OPN has the settings like this:
Memory: 4 GB
Processors: 2 (1 sockets, 2 cores) [host]
BIOS: OVMF (UEFI)
Display: Default
Machine: q35
SCSI Controller: VirtIO SCSI Single
Hard Disk (sata1): size=32G
EFI Disk: efitype=4m,size=1M
And 3 NICs PCI Devices passed through.
Guest Agent: Enabled

I have no adjustments either on Proxmox nor OPN. Now for diagnosing why OPN crashes on you, maybe you can do the following. I did use this method on that other node where my existing VM would crash on the new Prox version, and had been stable on the previous. Admittedly easier as it is an Ubuntu one. In short, I spun up a small ubuntu server VM on another node, enabled rsyslog to receive logs. Enabled sending rsyslog from the crashing one to this one. That showed me what was triggering the VM to fail.


I can try setting syslog to one of my Ubuntu VMs sitting on the proxmox host but can't do a lot of fiddling as it is our home internet gateway and the natives get restless especially because we both WFH     The NOFILE limit makes sense so started with that from recommendations but willl see if syslog gives any clues if this happens again


Of note in the other thread

Quote
Aug 7, 2023
#32
showiproute said:
Doubling everything seems to solve the problem also.
My configuration now includes queue=8 again and the VM didn't crash.

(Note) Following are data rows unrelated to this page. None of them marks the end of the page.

-- ==== Sys2Proof/Laws/Bytes.lean ====
section
/-! SUPPORT. Big-endian byte strings: length, and that reading gives back what was written (00 R15, 20 R64). -/

namespace Sys2Proof

@[simp] theorem beBytes_length (n v : Nat) : (beBytes n v).length = n := by
  induction n with
  | zero => rfl
  | succ n ih => simp [beBytes, ih]

theorem unbe_append (s t : Bytes) : unbe (s ++ t) = unbe s * 256 ^ t.length + unbe t := by
  have shift : ∀ (t : Bytes) (a : Nat),
      t.foldl (fun acc b => acc * 256 + b.toNat) a = a * 256 ^ t.length + unbe t := by
    intro t
    induction t with
    | nil => intro a; simp [unbe]
    | cons b t ih =>
      intro a
      simp only [List.foldl_cons, List.length_cons, unbe]
      rw [ih, ih (0 * 256 + b.toNat), pow_succ]
      ring
  rw [unbe, List.foldl_append, shift]
  rfl

theorem unbe_cons (b : Byte) (t : Bytes) : unbe (b :: t) = b.toNat * 256 ^ t.length + unbe t := by
  have h := unbe_append [b] t
  simpa [unbe] using h

theorem unbe_beBytes_mod (n v : Nat) : unbe (beBytes n v) = v % 256 ^ n := by
  induction n with
  | zero => simp [beBytes, unbe, Nat.mod_one]
  | succ n ih =>
    rw [beBytes, unbe_cons, beBytes_length, ih, BitVec.toNat_ofNat, show (2 : Nat) ^ 8 = 256 from rfl,
      pow_succ 256 n, Nat.mod_mul, Nat.mul_comm, Nat.add_comm]

theorem unbe_beBytes {n v : Nat} (h : v < 256 ^ n) : unbe (beBytes n v) = v := by
  rw [unbe_beBytes_mod, Nat.mod_eq_of_lt h]

@[simp] theorem peerBytes_length (p : PeerId) : (peerBytes p).length = 6 := beBytes_length 6 _

@[simp] theorem peerOf_peerBytes (p : PeerId) : peerOf (peerBytes p) = p := by
  have h : p.toNat < 256 ^ 6 := p.isLt
  simp [peerOf, peerBytes, unbe_beBytes h]

@[simp] theorem frameBody_length (n : Nat) (f : Byte) (p q : PeerId) (v : Nat) (s : Bytes) :
    (frameBody n f p q v s).length = 13 + n + s.length := by
  simp only [frameBody, List.length_append, List.length_cons, List.length_nil, peerBytes_length, beBytes_length]

@[simp] theorem frameBytes_length (n : Nat) (f : Byte) (p q : PeerId) (v : Nat) (s : Bytes) (c : BitVec 16) :
    (frameBytes n f p q v s c).length = 15 + n + s.length := by
  simp only [frameBytes, List.length_append, frameBody_length, beBytes_length]
  omega

end Sys2Proof
end

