-- ==== Sys2Proof/Laws/PerInstr.lean ====
section
/-! SUPPORT. Facts said of every constructor of Instr, one lemma each. -/

namespace Sys2Proof.Laws

/-! ## A command carries its code and its fields; a frame begins with its flag (30 R91, R100, R101) -/

/-- What presents `i` starts with its code: a command with its row's byte on its own line, a frame with its flag. -/
def Leads.Statement (i : Instr) : Prop :=
  ∀ m : Mode,
    match encode m i with
    | .command line code f => line = lineOf i ∧ code = codeOf m i ∧ f = fieldsOf i
    | .datagram d => d.head? = some (codeOf m i) ∧ lineOf i = .receiveRole

theorem Leads.reset : Leads.Statement .reset := fun _ => ⟨rfl, rfl, rfl⟩
theorem Leads.cfgSet (r v) : Leads.Statement (.cfgSet r v) := fun _ => ⟨rfl, rfl, rfl⟩
theorem Leads.cfgCommit : Leads.Statement .cfgCommit := fun _ => ⟨rfl, rfl, rfl⟩
theorem Leads.csrRead (r) : Leads.Statement (.csrRead r) := fun _ => ⟨rfl, rfl, rfl⟩
theorem Leads.rxRun : Leads.Statement .rxRun := fun _ => ⟨rfl, rfl, rfl⟩
theorem Leads.rxStop : Leads.Statement .rxStop := fun _ => ⟨rfl, rfl, rfl⟩
theorem Leads.syncSend (d) : Leads.Statement (.syncSend d) := fun _ => ⟨rfl, rfl, rfl⟩
theorem Leads.txStart (d) : Leads.Statement (.txStart d) := fun _ => ⟨rfl, rfl, rfl⟩
theorem Leads.txPoll (now) : Leads.Statement (.txPoll now) := fun _ => ⟨rfl, rfl, rfl⟩
theorem Leads.txAbort : Leads.Statement .txAbort := fun _ => ⟨rfl, rfl, rfl⟩
theorem Leads.rxDgram (s) : Leads.Statement (.rxDgram s) := fun _ => ⟨rfl, rfl, rfl⟩
theorem Leads.crc16 (s) : Leads.Statement (.crc16 s) := fun _ => ⟨rfl, rfl, rfl⟩
theorem Leads.crcChk (s) : Leads.Statement (.crcChk s) := fun _ => ⟨rfl, rfl, rfl⟩
theorem Leads.encData (p q n s) : Leads.Statement (.encData p q n s) := fun _ => ⟨rfl, rfl, rfl⟩
theorem Leads.encAck (p q n) : Leads.Statement (.encAck p q n) := fun _ => ⟨rfl, rfl, rfl⟩
theorem Leads.encSync (p q) : Leads.Statement (.encSync p q) := fun _ => ⟨rfl, rfl, rfl⟩
theorem Leads.dec (s) : Leads.Statement (.dec s) := fun _ => ⟨rfl, rfl, rfl⟩
theorem Leads.txSlide (a) : Leads.Statement (.txSlide a) := fun _ => ⟨rfl, rfl, rfl⟩
theorem Leads.txTochk (now) : Leads.Statement (.txTochk now) := fun _ => ⟨rfl, rfl, rfl⟩
theorem Leads.ackPost (p a) : Leads.Statement (.ackPost p a) := fun _ => ⟨rfl, rfl, rfl⟩
theorem Leads.ackDrain : Leads.Statement .ackDrain := fun _ => ⟨rfl, rfl, rfl⟩
theorem Leads.rxData (p q n s) : Leads.Statement (.rxData p q n s) := fun _ => ⟨rfl, rfl, rfl⟩
theorem Leads.rxAck (p q n) : Leads.Statement (.rxAck p q n) := fun _ => ⟨rfl, rfl, rfl⟩
theorem Leads.rxSync (p q) : Leads.Statement (.rxSync p q) := fun _ => ⟨rfl, rfl, rfl⟩
theorem Leads.crcInit : Leads.Statement .crcInit := fun _ => ⟨rfl, rfl, rfl⟩
theorem Leads.crcByte (b) : Leads.Statement (.crcByte b) := fun _ => ⟨rfl, rfl, rfl⟩
theorem Leads.frameData (p q n s c) : Leads.Statement (.frameData p q n s c) := fun _ => ⟨rfl, rfl⟩
theorem Leads.frameAck (p q n c) : Leads.Statement (.frameAck p q n c) := fun _ => ⟨rfl, rfl⟩
theorem Leads.frameSync (p q n c) : Leads.Statement (.frameSync p q n c) := fun _ => ⟨rfl, rfl⟩

end Sys2Proof.Laws
end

Question is why was it running with PVE7.x while PVE8 needs some manual config changes.

Fiona (Proxmox Staff Member)
QEMU might've changed internal things and uses more file descriptors now. And the OPNSense update might've changed interaction with QEMU and the host too. Likely, you were already near the limit before, but didn't quite hit it.


I see. Good to know for when the time comes for me to upgrade this node. Thanks.